Now the gateway to the Elmwood Village, the corner of Elmwood and Forest avenues was once the gateway to the Pan-American Exposition.
In the years leading up to the 1901 fair, hotels began to spring up all over the city to anticipate the huge crowds. And the northeast corner of Elmwood and Forest was prime real estate to market to fairgoers, as it was a block away from the exposition grounds.
So hotel magnate E.M. Statler seized the opportunity to buy the land and build Statler's Pan-American Hotel there in 1901. Descriptions of the hotel in the book "Buffalo – Old and New" (published in 1901) lavish praise onto the building:
It fronts on Elmwood Avenue a most beautiful location, and is in the form of a square, with 18 wings to fill up or form the square, this feature making each room an outside one. The front or first wing is devoted to an immense office with all necessary facilities for looking after the reception of guests, telephone and telegraph facilities, news and cigar stand, etc.
With 2,100 sleeping rooms – reported to be the most rooms ever built into a hotel at the time – the hotel was billed as the "world's largest." It could accommodate 5,000 guests, and the three-story structure covered 4 acres. Each floor was fitted with 600 feet of fire hoses – that's how massive the hotel was.

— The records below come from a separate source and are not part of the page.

theorem saInstall_of_checked {o : SaRecordOps} {key : List Byte} (ho : o.port = p) (han : o.an ≤ 3) (hlen : o.payload.len = 64)
    (hbad : saBad (secyOf s p) o.rx o.payload.data = false) (hkey : linkKey s (leAt o.payload.data 0 2) = some key)
    (hsuite : key.length = if (secyOf s p).suite % 2 = 0 then 16 else 32) (hslot : leAt o.payload.data 0 2 / 1024 = p / 64)
    (hnone : saOf s p o.rx o.an = none) : saInstall o s = (.ok, 0, setSa p o.rx o.an (some
      { slot := leAt o.payload.data 0 2, nextAn := byteAt o.payload.data 2, pn := leAt o.payload.data 8 8
        salt := leNat (slice o.payload.data 0x10 12) }) s) := by
  subst ho
  unfold saInstall
  dsimp only
  rw [hport, hkey]
  dsimp only
  rw [if_neg (by simp [hlen, hbad, hsuite]; omega), if_neg (by simp [hslot]), hnone, if_neg (by decide), if_neg (by simp),
    saDone_unfenced hf]

theorem saEnable_of_checked {o : SaOps} {a : SaSt} (ho : o.port = p) (han : o.an ≤ 3) (hrx : o.rx = false)
    (ha : saOf s p false o.an = some a) (hkey : a.keyless = false) (hpn : a.exhausted = false) :
    saEnable o s = (.ok, 0, modSecy p (fun y => { y with encoding := some o.an }) s) := by
  subst ho
  unfold saEnable
  rw [hport]
  dsimp only
  rw [if_neg (by simp [hrx]; omega), ha]
  dsimp only
  rw [if_neg (by simp [hkey]), if_neg (by simp [hpn]), saDone_unfenced hf]

theorem saRetire_of_checked {o : SaOps} (ho : o.port = p) (han : o.an ≤ 3) (hsome : (saOf s p o.rx o.an).isSome = true)
    (hfree : o.rx = true ∨ (secyOf s p).encoding ≠ some o.an) : saRetire o s = (.ok, 0, setSa p o.rx o.an none s) := by
  subst ho
  unfold saRetire
  rw [hport]
  dsimp only
  rw [if_neg (by omega), if_neg (by simpa using Option.isSome_iff_ne_none.1 hsome), if_neg, saDone_unfenced hf]
  obtain h | h := hfree <;> simp [h]

theorem saRead_of_checked {o : SaRecordOps} {a : SaSt} (ho : o.port = p) (han : o.an ≤ 3) (hlen : o.payload.len = 64)
    (ha : saOf s p o.rx o.an = some a) : saRead o s = (.ok, BitVec.ofNat 64 (saState (secyOf s p) o.rx o.an a),
      hostWrite o.payload.addr (saRecord (saState (secyOf s p) o.rx o.an a) a) s) := by
  subst ho
  unfold saRead
  rw [hport]
  dsimp only
  rw [if_neg (by simp [hlen]; omega), ha]
  dsimp only
  rw [saDone_unfenced hf]
  rfl

end
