-- ==== Sys2Proof/Machine/State.lean ====
section
/-! DEFINITION. Machine/State.lean: everything the spec gives the machine, as plain data, and the state after reset.

`10_state.md` R43 lists the persistent state of the block (`MLI`, `POS`, `TRK`) and of its collaborators (the Block
Store, R41; guest memory, R52). Beside them stand the transient latch of the command sequencer (R27), the ports (the
pending transactions, the value the last transaction returned, and the nested accesses it issued) and the parameters
(R8). `TRACE` is not modelled (R30, R5(h)). -/

namespace Sys2Proof.Machine

/-- One nested access of SPD on port P2 or P3 (R19, R70), with what it carried. -/
inductive Access where
  /-- `MemRead(a, 1)` returned `v`. -/
  | memRead (a : Word) (v : Byte)
  /-- `MemWrite(a, 1, v)`. -/
  | memWrite (a : Word) (v : Byte)
  /-- `BsRead(i)`, answered `Ok` or `Fail`. -/
  | bsRead (i : Word) (ok : Bool)
  /-- `BsWrite(i, b)`, answered `Ok` or `Fail`. -/
  | bsWrite (i : Word) (ok : Bool)
deriving DecidableEq, Repr

/-- What a transaction returns to whoever issued it. -/
inductive Response where
  /-- No value: a write, a power operation, `RESET`, `LOAD`. -/
  | silent
  /-- The read data of a guest read (R82), or the byte of `NREAD`. -/
  | byte (v : Byte)
  /-- The snapshot of `SAVE` (R189). -/
  | snapshot (m : Word)
deriving DecidableEq, Repr

/-- One NTC instance: the cursor `POS[d]` (R24) and the buffers `TRK[d][t]` (R25). -/
structure Drive where
  pos    : Nat
  tracks : List Memory
deriving DecidableEq, Repr

/-- What the store's environment chooses as the answer of one call (R16, D14, U8: any of `Ok`, `Fail`). -/
inductive StoreReply where
  /-- `Fail`. What a failed `BsWrite` leaves in the block: nothing changed, as in the reference store, or bytes written from
  its start (U9: "any value in general; unchanged in the reference store"). -/
  | fail (left : Option (List Byte))
  /-- `Ok`. `data` is what a `BsRead` at or beyond the capacity returns, where the store promises nothing; within the capacity
  a read returns the block (the law of R53). -/
  | ok (data : List Byte)
deriving DecidableEq, Repr

/-- One chosen answer: at which Block Store call, counted from 0. -/
structure StoreAnswer where
  call  : Nat
  reply : StoreReply
deriving DecidableEq, Repr

/-- The Block Store collaborator (R9, R41, R53): header, image, and the oracle of its answers as plain data. -/
structure BlockStore where
  /-- `BS.count`, "total block count". -/
  count : Word
  /-- `BS.ro`, the "read-only flag". -/
  ro : Bool
  /-- `BS.block[i][k]` at key `512 * i + k`. -/
  image : Memory
  /-- How many `BsRead` and `BsWrite` calls have been made. -/
  calls : Nat
  /-- The chosen answers. A call that is not listed is answered by the reference store of R53: `Fail` exactly at or beyond
  the capacity. -/
  answers : List StoreAnswer
deriving DecidableEq, Repr

/-- A codec operation that the platform starts (R177): the operations of port P4, without the ignored bits. -/
inductive CodecOp where
  | read (drive q : Nat)
  | write (drive q : Nat) (v : Byte)
  | powerOn (drive : Nat)
  | powerOff (drive : Nat)
deriving DecidableEq, Repr

/-- The machine. -/
structure State where
  /-- The parameters (R8, R42). -/
  cfg : Params
  /-- `MLI`, source name `mliParams` (R21). -/
  mli : Word
  /-- The NTC instances, by drive number (R24, R25). -/
  drives : List Drive
  /-- Guest memory behind port P2, by address (R52). -/
  mem : Memory
  /-- The Block Store behind port P3. -/
  store : BlockStore
  /-- The sequencer: `none` is `IDLE`; `some c` is a trigger read with its fields latched, at phase D (R27, R130). -/
  latched : Option CallBlock
  /-- The transactions the outside world will issue, in the one global order of R69, next first. -/
  input : List Txn
  /-- What the last transaction returned. -/
  out : Response
  /-- The nested accesses of the last transaction, newest first (R70). -/
  nested : List Access
  /-- What the drive shell will do at the nested accesses of addresses that are not plain RAM, next first: the codec operations
  that each of them starts (R63, R177). How the shell maps its I/O page is in no source (R54, N14), so it is data. -/
  shell : List (List CodecOp)
  /-- How many environment draws have been used (R14): the argument of `Config.draw8` at the next one. -/
  draws : Nat
deriving DecidableEq, Repr

/-- What stops the machine: the two contract violations of `60_exceptions.md` R206 that are operations of the block. -/
inductive Fault where
  /-- Raised by `RD 0`, `RD 3`, READ and WRITE when a nested `MemRead` or `MemWrite` has address `a` in the card's own I/O
  page (R207). `left` is the state at that moment: the accesses before it "have already taken effect" (R211).
  Safe: the source gives no behaviour, and the machine stops. -/
  | reentrancyViolation (a : Word) (left : State)
  /-- Raised by `NREAD` and `NWRITE` when `q >= 4*NTRACKS` (R208); no state change (R171). Raised by `RD 0`, `RD 3`, READ and WRITE
  when a nested access starts such an operation (R177).
  DESIGN CHOICE (log entry 18): what is left when a nested access raises it, neither R208 nor R211 says. The model carries no state
  here, so it says nothing of the accesses and the codec operations before it.
  Safe: the source gives no behaviour, the machine stops, and nothing is provable of the state left. -/
  | quarterTrackRange (q : Nat)
deriving DecidableEq, Repr

/-- What has no meaning. -/
inductive Refusal where
  /-- Raised by `exec` for an instruction whose meaning is not written yet. Safe: the machine stops. -/
  | notModelled (mnemonic : String)
  /-- Raised by the codec operations for a drive number with no port instance (R101: "The drive is chosen by the port
  instance"). Safe: no such transaction exists. -/
  | noSuchDrive (drive : Nat)
  /-- Raised by `step` for the `HOST` word 3, "unused" (R101). Safe: the spec gives it no effect. -/
  | unusedHostWord
  /-- Raised by `step` for a transaction that is none of the formats: a read with write data, a write without, a `LOAD` without a
  snapshot, a `RESET` or `SAVE` with one (R80, R101). Safe: no such transaction exists. -/
  | malformedTransaction
deriving DecidableEq, Repr

/-- A newly constructed drive `d`: the cursor at 0 (R232), each track at `TRK_INIT[d][t]` (R233). -/
def freshDrive (p : Params) (d : Nat) : Drive where
  pos := 0
  tracks := (List.range p.ntracks).map fun t => (p.trkInit.getD d []).getD t []

/-- The `NDRIVES` newly constructed drives. -/
def freshDrives (p : Params) : List Drive := (List.range p.ndrives).map (freshDrive p)

/-- The machine right after reset: `MLI = 0` (R231), every cursor 0 (R232), every track `TRK_INIT` (R233), the sequencer
in `IDLE` (R235), with the default parameters. What the spec leaves to the collaborators (guest memory, the store) is
named in log entries 3 to 6. -/
def State.reset : State where
  cfg := Params.default
  mli := 0
  drives := freshDrives Params.default
  mem := []
  store := { count := 0x0640, ro := false, image := [], calls := 0, answers := [] }
  latched := none
  input := []
  out := .silent
  nested := []
  shell := []
  draws := 0

end Sys2Proof.Machine
end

Room prices ranged from $2 to $5 a night for lodging, breakfast and dinner. Rooms with private bathrooms cost extra. The dining hall could serve 1,500 people at a time.
Like many of the buildings erected for the Pan-American Exposition, the hotel was also temporary. The exposition was a financial failure, after the assassination of former President William McKinley soured visitors from coming to Buffalo for the fair. When Statler closed the Pan-Am Hotel, he put his small profits toward opening the Statler Hotel on Delaware Avenue downtown.
The two towers in the middle of the hotel were open for viewing and at night, visitors could gaze out onto the Pan-American Exposition grounds. As described in "Buffalo – Old and New":
From the towers, a magnificent view meets the eye in every direction and especially in the evening when the exposition grounds are lighted up with myriads of glistering electric lights, the sight is entrancing.
Located on the site of Statler's Pan-American Hotel today is a Mobil gas station.